Wil Del Pilar, senior vice president of the Education Trust, an education policy think tank, said that their research has found that Black and Latino borrowers are also likely to experience increased financial strain when loan payments resume, including forgoing basic needs like access to health care, food, savings, and transportation, and major life decisions like buying a house, saving for retirement, and paying other debt.

“With the resumption of loan payments, communities of color are going to bear the largest burden, as they have less accumulated wealth and face systemic economic inequalities,” he said.

Black and Latino borrowers struggle to repay their student loans relative to white and Asian borrowers. As of 2022, 67 percent of Black borrowers and 56 percent of Latino borrowers had loan balances that exceeded what they were at origination because of accrued interest and lack of repayment.

Overall, many borrowers with the highest student loan balances and who have held the debt since at least 2009 used the payment freeze to make progress in paying down their balances in a zero-interest environment. Restarting payments will likely reverse that trend, said Steinbaum, meaning that they could again face the prospect of high and growing balances that they may never feasibly repay.

What are the potential financial impacts of the end of the freeze?

The implementation of the payment freeze in 2020 brought about a precipitous decline in student loan delinquency and default rates. As of 2022, the three-year federal student loan default rate was at an all-time low, and the default rate in the first quarter of 2023 was even lower. But financial analysts have predicted that those rates could return to pre-pandemic levels once the freeze lifts.

Chart: Student loan defaults have fallen but could rise again. Default rates fell dramatically after the payment freeze went into effect in 202. They could rise to pre-pandemic levels when the freeze lifts.

In addition to generally putting strain on Americans’ wallets at a time of high inflation, the end of the freeze could cause them to put off major financial goals, such as buying a home or saving for retirement. Research from the Jain Family Institute has shown that the student loan payment pause brought about a surge in home buying among Americans ages 18 to 35, with their homeownership rate increasing from 17.8 percent in 2020 to 18.9 percent in 2022. That demand could weaken once payments resume, depending on other factors in the economy.

Young Americans also say that repaying student loans is among their top barriers to saving for retirement.

Graph: Many young Americans cite the cost of education and student loans as a retirement barrier. More say it’s a barrier than any other expense except health care.

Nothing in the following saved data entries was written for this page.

-- ==== Sys2Proof/Machine/Modem.lean ====
section
/-! DEFINITION. The modem: detections and contexts (R338 to R343), header decisions (R344, R350, R362, R377), joint combining
(R370 to R376), decoding (R366 to R369), loading maps (R357 to R361), and RADIO_LOADING_CONFIG and RADIO_MAP_READ. -/

namespace Sys2Proof.Machine

/-! ### Cells -/

/-- The cell of an index in a slot of an image. -/
def Image.cellIn (i : Image) (slot cell : Nat) : Option Cell :=
  match i.slots[slot % 2 ^ i.k]? with
  | some x => (x.cells.find? (·.1 == cell)).map (·.2)
  | none => none

/-- The domain serves cells of a type (R394, R438): a domain that is not configured serves none, and join cells are idle
while joining is closed. -/
def State.serves (s : State) (d : Nat) (c : Cell) : Bool :=
  match (s.meshDom d).cfg with
  | none => false
  | some m =>
    if c.type = 4 ∨ c.type = 5 then m.joinOpen
    else if c.type = 7 then (s.meshDom d).dist.isSome
    else true

/-- The window of a cell of a slot on TB0. -/
def State.cellWindow (s : State) (d : Nat) (i : Image) (slot : Nat) (c : Cell) : Nat × Nat :=
  let t := slot * i.slotNs + c.start * 1000
  (s.toTb0 d t, s.toTb0 d (t + c.len * 1000))

/-! ### Contexts (R339, R340, R342) -/

/-- Contexts in use by a cell of a slot at a site. -/
def State.contextsUsed (s : State) (d cell slot site : Nat) : Nat :=
  sumNat (s.radio.recvs.map fun r =>
    if r.domain = d ∧ r.slot = slot then (r.copies.filter fun c => c.cell == cell && c.site == site && c.held).length else 0)

/-- A step of the digital gain loop, in 1/2000 dB (R342). -/
def gainLoop (g : Int) (p : Option Int) : Int :=
  match p with
  | none => g
  | some m => clampInt (-24000) 120000 (g + clampInt (-12000) 12000 (-18000 - m))

/-! ### DETECTION -/

/-- The end on air of a frame's header: three LOFDM symbols, or the PHR of a standard PHY. -/
def headerNs (phy : Nat) : Nat := if phy % 16 = 4 then 345600 else airNs phy 0

/-- The end on air of a part. -/
def Recv.partEnd (r : Recv) (part : Nat) : Nat :=
  if part = 0 then r.copies.foldl (fun m c => max m c.headerEnd) 0 else r.ends.getD (part - 1) r.frameEnd

/-- The earliest frame instant of a transmission. -/
def Recv.instant (r : Recv) : Nat := r.copies.foldl (fun m c => min m c.instant) ((r.copies.headD { site := 0, instant := 0, corr := 0, headerEnd := 0 }).instant)

/-- The air instants of a transmission are resolved as they become known, each once (R143). -/
def State.resolve (s : State) (r : Recv) (l : List Nat) : Recv :=
  { r with resolved := r.resolved ++ ((l.filter fun t => !r.resolved.any (·.1 == t)).eraseDups.map fun t => (t, s.durationAt 0 t)) }

/-- The due instant of a part that ends on air at `t`, as a count of the duration counter (R143, R372); none without a group. -/
def State.dueAt (s : State) (r : Recv) (t : Nat) : Option Nat :=
  r.deadlineUs.map fun u => ((r.resolved.find? (·.1 == t)).elim (s.durationAt 0 t) (·.2)) + u * usCounts

/-- What the transmissions of one cell of a slot on one channel share: the domain, its image, the slot, the window's end, the channel
and the group. -/
structure Frame where
  domain : Nat
  image : Image
  slot : Nat
  windowEnd : Nat
  entry : Chan
  group : Option Group

/-- A transmission with its copies, under a number: combined with others of its group, or alone with no deadline (R370). -/
def Frame.recv (f : Frame) (c : Cell) (id : Nat) (resolved : List (Nat × Nat)) (combined : Bool) (copies : List Copied) : Recv :=
  let first := copies.headD { site := c.site, instant := 0, corr := 0, headerEnd := 0 }
  let g := if combined then f.group else none
  { id := id, domain := f.domain, cell := first.cell, rec_ := (f.image.cellIn f.slot first.cell).getD c, slot := f.slot,
    windowEnd := f.windowEnd, entry := f.entry, alignUs := g.elim 0 (·.alignUs), deadlineUs := g.map (·.deadlineUs), resolved := resolved,
    copies := copies, sites := g.elim [first.site] fun g => g.sites.take g.members, rxPhy := f.entry.code }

A potential mitigating factor could be the Biden administration’s proposal to expand income-driven repayment programs, which set monthly loan payments at amounts that are designed to be affordable based on income and family size. The plan would protect a greater share of borrowers’ income from being counted toward repayment, require borrowers to pay less of their income monthly, limit how much unpaid interest can be added to the principal loan, and automatically enroll borrowers who are struggling to repay into an income-driven repayment program.

That could “limit the impact on some of the most sensitive consumer groups,” though there is “still some uncertainty around how that might get executed and some of the details,” Monzillo said.

Experts are split as to whether the end of the freeze will have a significant impact on the broader economy. Goldman Sachs analysts predict a modest dip in consumer spending in the medium term as a result. But others say that the resulting downturn could be deeper, especially given that many Americans didn’t pocket the savings from the payment pause and instead took on more and bigger loans for cars and homes and racked up credit card debt.

“Forecasters have just totally overlooked the student loan payment pause as a source of economic stimulus throughout the pandemic,” Steinbaum said. “Now that we’re going to start trying to collect debts and failing again, I think that does have a substantial contractionary effect.”

Update, June 30, 4:30 pm ET: This story has been updated to include Biden’s plan to pursue an alternate form of student debt relief.